■ TASK GOAL ■
Among the records below, find the lines with the word "counted" and copy them.
###
-- ==== Sys2Proof/Syntax.lean ====
section
/-! DEFINITION. The commands of the module: one constructor of `Instr` for each row of the table of
operations and events, with the row's operands, and the plain data those operands are made of. -/

namespace Sys2Proof

/-- Format A of R55: register. -/
structure FmtA where
  rd : BitVec 5
  ra : BitVec 5
  rb : BitVec 5
  fn : BitVec 13
  deriving DecidableEq, Repr

/-- Format I of R55: immediate. -/
structure FmtI where
  rd : BitVec 5
  ra : BitVec 5
  imm : BitVec 18
  deriving DecidableEq, Repr

/-- Format M of R55: memory; disp is signed and counted in positions. -/
structure FmtM where
  rt : BitVec 5
  rb : BitVec 5
  pr : BitVec 4
  disp : BitVec 14
  deriving DecidableEq, Repr

/-- Format B of R55: branch; disp is signed and counted in slots of 9 positions. -/
structure FmtB where
  cond : BitVec 4
  disp : BitVec 24
  deriving DecidableEq, Repr

/-- Format S of R56; `res` is the reserved bit 48. -/
structure FmtS where
  l1 : BitVec 6
  l2 : BitVec 6
  rnd : BitVec 3
  res : BitVec 1
  b1 : BitVec 5
  p1 : BitVec 4
  d1 : BitVec 15
  b2 : BitVec 5
  p2 : BitVec 4
  d2 : BitVec 15
  deriving DecidableEq, Repr

/-- The kinds of access that translation tells apart (R276). -/
inductive Access where
  | load | store | fetch | loadStore
  deriving DecidableEq, Repr

/-- An agent that translates (R279). -/
inductive Agent where
  | core (n : CoreId)
  | engine (e : EngId)
  deriving DecidableEq, Repr

/-- The causes of a micro-trap and what each service works on (R379). -/
inductive MicroCause where
  /-- 1 WALK: look up the quad TLB or walk for a virtual word. -/
  | walk (va : WAddr) (acc : Access)
  /-- 2 FILL: refill the L1 line that holds a physical word. -/
  | fill (line : WAddr)
  /-- 3 CORR: write a corrected memory word back. -/
  | corr (pa : WAddr)
  /-- 4 EVT: accept the offer of a source. -/
  | evt
  deriving DecidableEq, Repr

/-- The timers of R309. -/
inductive TimerId where
  | core (n : CoreId)
  | module (j : Fin 16)
  deriving DecidableEq, Repr

/-- Who writes a register, and where (R418, R419, R423). A core names a device-control word offset.
The host names a slot by its octet offset and says whether one request covers octets 0-7, and octet 8. -/
inductive Writer where
  | core (n : CoreId) (off : BitVec 20)
  | pf (off : BitVec 18) (c07 c8 : Bool)
  | vf (k : Fin 32) (off : BitVec 14) (c07 c8 : Bool)
  deriving DecidableEq, Repr

/-- A twin frame as it arrives (R207). A command names the kind that it serves; a frame whose KIND is a reserved one may come
with any of them (R208). -/
structure Frame where
  kind : BitVec 4
  fseq : BitVec 8
  fack : BitVec 8
  rtry : Bool
  crc : BitVec 32
  pos : BitVec 16
  w0 : Word
  w1 : Word
  w2 : Word
  w3 : Word
  w4 : Word
  w5 : Word
  deriving DecidableEq, Repr

/-- The words of a RECONCILE job (R235). -/
structure ReconcileWords where
  term : BitVec 48
  keep : Bool
  pfx : BitVec 48
  /-- The term of the module that received it. -/
  ownTerm : BitVec 48
  deriving DecidableEq, Repr

/-- What the twin's stage logic reports for a pair-scope APPLY (R488). -/
structure TwinStage where
  checked : Bool
  gen : BitVec 48
  sdigest : Word
  deriving DecidableEq, Repr

/-- A unit that has a control block (R489). -/
inductive UnitId where
  | module
  | quad (q : QuadId)
  | core (n : CoreId)
  deriving DecidableEq, Repr

/-- A word that the doorbell watcher watches (R432). -/
inductive Watched where
  | sq (q : QpId)
  | cq (q : QpId)
  | ack (e : EngId)
  deriving DecidableEq, Repr

/-- Whose PCIe request was answered with an error, or not answered (R426). -/
inductive Requester where
  /-- A core's load, by its memory format fields. -/
  | coreLoad (n : CoreId) (f : FmtM)
  /-- A core's store to the host window, by its physical word address. -/
  | coreStore (n : CoreId) (pa : WAddr)
  /-- A load of a channel engine. -/
  | engineLoad (e : EngId) (pa : WAddr)
  /-- A store of a channel engine. -/
  | engineStore (e : EngId) (pa : WAddr)
  /-- A ring or doorbell read, or a completion write. -/
  | ring (q : QpId)
  /-- A host read or write of a job's data. -/
  | jobData (j : JobId)
  deriving DecidableEq, Repr

/-- What the receiver of a fabric codeword finds (R444, R445). -/
structure Codeword where
  corrected : Bool
  fecOk : Bool
  lcrcOk : Bool
  cseq : BitVec 12
  cack : BitVec 12
  nak : Bool
  cred : BitVec 28
  deriving DecidableEq, Repr

/-- What the far end of a fabric link reports during training (R447). -/
structure FarEnd where
  pair : PairId
  side : Bool
  link : Fin 8
  /-- The link delay measured as half the round trip at training, in ns (R464). -/
  delay : BitVec 16
  deriving DecidableEq, Repr

/-- A fabric packet (R454, R455), with the words it carries and its end-to-end CRC. -/
structure Packet where
  type : BitVec 4
  vc : BitVec 2
  dl : Bool
  px : Bool
  dpair : PairId
  dside : Bool
  spair : PairId
  sside : Bool
  sagent : BitVec 7
  eseq : BitVec 16
  ttl : BitVec 5
  hw1 : Word
  payload : List Word
  ecrc : BitVec 32
  deriving DecidableEq, Repr

/-- A transaction on the management port (R508). -/
inductive MgmtOp where
  | read (off : BitVec 24)
  | write (off : BitVec 24) (v : Word)
  deriving DecidableEq, Repr

/-- What the parts outside the logic do during a start (R467, R468): how many attempts of each step fail,
which units fail the fencing steps, what trains, and what the steps measure. -/
structure StartEnv where
  /-- (step, how many of its attempts in this start fail for a physical reason). -/
  fails : List (Nat × Nat)
  /-- (step S05-S07, cores that fail it). -/
  badCores : List (Nat × BitVec 48)
  /-- Quads whose L2 or quad TLB fails S07. -/
  badQuads : BitVec 12
  /-- Engines that fail S19. -/
  badEngines : BitVec 24
  /-- Which twin links train in S12. -/
  twinUp : BitVec 2
  /-- HI_LINK after S13 (R422). -/
  hiLink : BitVec 16
  /-- What the far end of each fabric link reports in S14, where it answers. -/
  far : List (Fin 8 × FarEnd)
  /-- Whether fabric time is accepted in S18. -/
  timeOk : Bool
  /-- The measured value that each STEP entry records in E3 (R471). -/
  measured : List (Nat × Word)
  /-- The DETAIL of a failing STEP entry of S08 or S09 (R471). -/
  detail : List (Nat × BitVec 24)
  deriving DecidableEq, Repr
###
■ ANSWER SECTION ■
/-- Format M of R55: memory; disp is signed and counted in positions. -/
/-- Format B of R55: branch; disp is signed and counted in slots of 9 positions. -/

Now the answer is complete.